-- ==== Sys2Proof/Tests/Slice0.lean ====
section
/-! SUPPORT. Tests with expected results from spec/95_test_vectors.md (cited S<n>, P<n>, V<section>) and from the
worked examples of the rules, and a witness for the hypotheses of every statement that has some. -/

namespace Sys2Proof.Tests

open Sys2Proof.Machine Sys2Proof.Safety

/-- A fresh run on the given bytes. -/
def stateOf (policy : DirectAddressPolicy) (bytes : List Byte) : State :=
  loadInput { State.reset with policy := policy } bytes

/-- The lines and the cursor after one step. -/
def lineAndPc (bytes : List Byte) : Option (Line × Nat) :=
  match step (stateOf .asDocumented bytes) with
  | .next t => some (t.out.flatten, t.pc)
  | .fault _ => none
  | .refused _ => none

/-- Status, cursor and lines after one step. -/
def afterStep (s : State) : Option (Status × Nat × List Line) :=
  match step s with
  | .next t => some (t.status, t.pc, t.out)
  | .fault _ => none
  | .refused _ => none

/-! ## Well-formedness: a term for each check that it refuses -/

theorem test_wf_refuses_rmR8 : (Instr.movRmRMem8 .word 2 7 0x0100).wellFormed = false := by decide
theorem test_wf_refuses_rRm8 : (Instr.movRRmMem8 .byte 0 0 0x0080).wellFormed = false := by decide
theorem test_wf_refuses_imm8 : (Instr.movRImm8 0 0x00FF).wellFormed = false := by decide
theorem test_wf_accepts_extended : (Instr.movRImm8 0 0xFFFF).wellFormed = true := by decide

/-! ## Words written out bit by bit from the encodings of 30_encoding.md -/

-- 100010 d=0 w=1, 11 011 001 (42 R101)
theorem test_decode_rmRReg :
    decodeBytes .asDocumented [0b10001001, 0b11011001] = .ok (.movRmRReg .word 3 1) := by decide
-- 100010 0 1, 00 110 110 (V4)
theorem test_decode_rmRMem0 :
    decodeBytes .asDocumented [0b10001001, 0b00110110] = .ok (.movRmRMem0 .word 6 6) := by decide
-- 100010 0 0, 01 100 011, 80 (V4)
theorem test_decode_rmRMem8 :
    decodeBytes .asDocumented [0b10001000, 0b01100011, 0b10000000] = .ok (.movRmRMem8 .byte 4 3 0xFF80) := by decide
-- 100010 0 1, 10 010 000, 34 12 (V4)
theorem test_decode_rmRMem16 :
    decodeBytes .asDocumented [0b10001001, 0b10010000, 0x34, 0x12] = .ok (.movRmRMem16 .word 2 0 0x1234) := by decide
-- 100010 1 1, 11 001 011 (42 R105)
theorem test_decode_rRmReg :
    decodeBytes .asDocumented [0b10001011, 0b11001011] = .ok (.movRRmReg .word 1 3) := by decide
-- 100010 1 0, 00 001 110 (V4)
theorem test_decode_rRmMem0 :
    decodeBytes .asDocumented [0b10001010, 0b00001110] = .ok (.movRRmMem0 .byte 1 6) := by decide
-- 100010 1 1, 01 011 000, 80 (V4)
theorem test_decode_rRmMem8 :
    decodeBytes .asDocumented [0b10001011, 0b01011000, 0b10000000] = .ok (.movRRmMem8 .word 3 0 0xFF80) := by decide
-- 100010 1 1, 10 010 110, 34 12 (42 R108)
theorem test_decode_rRmMem16 :
    decodeBytes .asDocumented [0b10001011, 0b10010110, 0x34, 0x12] = .ok (.movRRmMem16 .word 2 6 0x1234) := by decide
-- 1011 0 101, F4 (V5)
theorem test_decode_rImm8 :
    decodeBytes .asDocumented [0b10110101, 0b11110100] = .ok (.movRImm8 5 0xFFF4) := by decide
-- 1011 1 110, F4 FF (V5)
theorem test_decode_rImm16 :
    decodeBytes .asDocumented [0b10111110, 0xF4, 0xFF] = .ok (.movRImm16 6 0xFFF4) := by decide

theorem test_encode_rmRMem16 : encode (.movRmRMem16 .word 3 4 0x0100) = [0x89, 0x9C, 0x00, 0x01] := by decide
theorem test_encode_rImm16 : encode (.movRImm16 0 0x1234) = [0xB8, 0x34, 0x12] := by decide
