-- ==== Sys2Proof/Word.lean ====
section
/-! DEFINITION. The word types of the engine: a byte, a 32-bit word (REG_W = ADDR_W = 32, rule R9), and the pixel
of rule R13. -/

namespace Sys2Proof

/-- A u8 (rule R11): a channel value or one byte of memory. -/
abbrev Byte := BitVec 8

/-- A u32 (rule R11): a register value or a bus address (rule R9, REG_W = ADDR_W = 32). -/
abbrev Word := BitVec 32

/-- A pixel, a 4-tuple of u8 (rule R13). Its derived equality is the pixel equality of rules R13 and R120. -/
structure Pixel where
  r : Byte
  g : Byte
  b : Byte
  a : Byte
deriving DecidableEq, Repr, Inhabited

end Sys2Proof
end

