-- ==== Sys2Proof/Syntax.lean ====
section
/-! DEFINITION. The instructions: one constructor for each row of spec/opcode_table.json, with operands as rule R109
assembles them, and the places an instruction's bits come from. -/

namespace Sys2Proof

/-- CTRL.MODE (rule R22): 0 is encode, 1 is decode. -/
inductive Mode where
  | encode
  | decode
deriving DecidableEq, Repr, Inhabited

/-- The rows of spec/opcode_table.json: six stream chunks, two stream directives, four host commands. -/
inductive Instr where
  /-- RGB: raw r, g, b (rules R101, R198). -/
  | rgb (r g b : Byte)
  /-- RGBA: raw r, g, b, a (rules R102, R199). -/
  | rgba (r g b a : Byte)
  /-- INDEX: the cache slot (rules R97, R200). -/
  | index (idx : Fin 64)
  /-- DIFF: the three channel deltas, bias removed, each in -2..1 (rules R98, R202). -/
  | diff (dr dg db : Int)
  /-- LUMA: dg in -32..31, drg = dr - dg and dbg = db - dg in -8..7 (rules R99, R203). -/
  | luma (dg drg dbg : Int)
  /-- RUN: the run length, in 1..62, not the field (rules R100, R204). -/
  | run (len : Nat)
  /-- HEADER: width, height, channel count, colour-space tag (rules R91, R192). -/
  | header (w h : Word) (ch cs : Byte)
  /-- FOOTER (rules R94, R214). -/
  | footer
  /-- START_ENCODE: CTRL written with START = 1, MODE = 0 (rule R231). -/
  | startEncode (irqEn : Bool)
  /-- START_DECODE: CTRL written with START = 1, MODE = 1 (rule R231). -/
  | startDecode (irqEn : Bool)
  /-- SET_IRQ_EN: CTRL written with START = 0 (rule R235). -/
  | setIrqEn (mode : Mode) (irqEn : Bool)
  /-- CLEAR_STATUS: STATUS written; `done` and `err` are bits 1 and 2 of the value (rule R234). -/
  | clearStatus (done err : Bool)
deriving DecidableEq, Repr

/-- Where an instruction's bits stand. The engine's instructions come from three places of a stream (the bytes at
offset 0, at the cursor during the chunk loop, at the cursor after it; rule R90) and from host register writes
(rule R110); the same bytes mean different things in different places. -/
inductive Code where
  | header (bytes : List Byte)
  | chunk (bytes : List Byte)
  | footer (bytes : List Byte)
  | regWrite (offset : BitVec 8) (value : Word)
deriving DecidableEq, Repr

/-- Why a decoder rejects bits, by name. -/
inductive DecodeError where
  /-- The bytes end before the chunk, the header or the footer does. -/
  | short
  /-- The first four header bytes are not the magic (rule R92). -/
  | badMagic
  /-- The eight bytes are not the footer (rule R94). -/
  | badFooter
  /-- The register written is neither CTRL nor STATUS: the write is no command (rule R230). -/
  | notACommand
deriving DecidableEq, Repr

end Sys2Proof
end

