-- ==== Sys2Proof/Machine/Commands.lean ====
section
/-! DEFINITION. The meanings of the host commands (43_host_commands.md rules R231 to R235). -/

namespace Sys2Proof.Machine

/-- A write to CTRL with START = 1: it starts an operation (rule R231), or while BUSY changes IRQ_EN only (rule
R232). -/
def writeStart (mode : Mode) (irqEn : Bool) (s : State) : Answer :=
  if s.busy then .next { s with irqEn := irqEn } else .next (startOperation mode irqEn s)

/-- START_ENCODE (rules R231, R232). -/
def execStartEncode (irqEn : Bool) (s : State) : Answer := writeStart .encode irqEn s

/-- START_DECODE (rules R231, R232). -/
def execStartDecode (irqEn : Bool) (s : State) : Answer := writeStart .decode irqEn s

/-- SET_IRQ_EN: IRQ_EN always, MODE only while BUSY = 0 (rules R22, R235). -/
def execSetIrqEn (mode : Mode) (irqEn : Bool) (s : State) : Answer :=
  .next { s with irqEn := irqEn, ctrlMode := if s.busy then s.ctrlMode else mode }

/-- CLEAR_STATUS (rule R234). -/
def execClearStatus (clearDone clearErr : Bool) (s : State) : Answer :=
  .next (flagsClear clearDone clearErr s)

end Sys2Proof.Machine
end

##########

**Exercise prompt:**
Would you restate, word for word, every line of the listing from its first line through the line with "def lineAndPc (bytes"?

**Exercise response:**
-- ==== Sys2Proof/Tests/Slice0.lean ====
section
/-! SUPPORT. Tests with expected results from spec/95_test_vectors.md (cited S<n>, P<n>, V<section>) and from the
worked examples of the rules, and a witness for the hypotheses of every statement that has some. -/

namespace Sys2Proof.Tests

open Sys2Proof.Machine Sys2Proof.Safety

/-- A fresh run on the given bytes. -/
def stateOf (policy : DirectAddressPolicy) (bytes : List Byte) : State :=
  loadInput { State.reset with policy := policy } bytes

/-- The lines and the cursor after one step. -/
def lineAndPc (bytes : List Byte) : Option (Line × Nat) :=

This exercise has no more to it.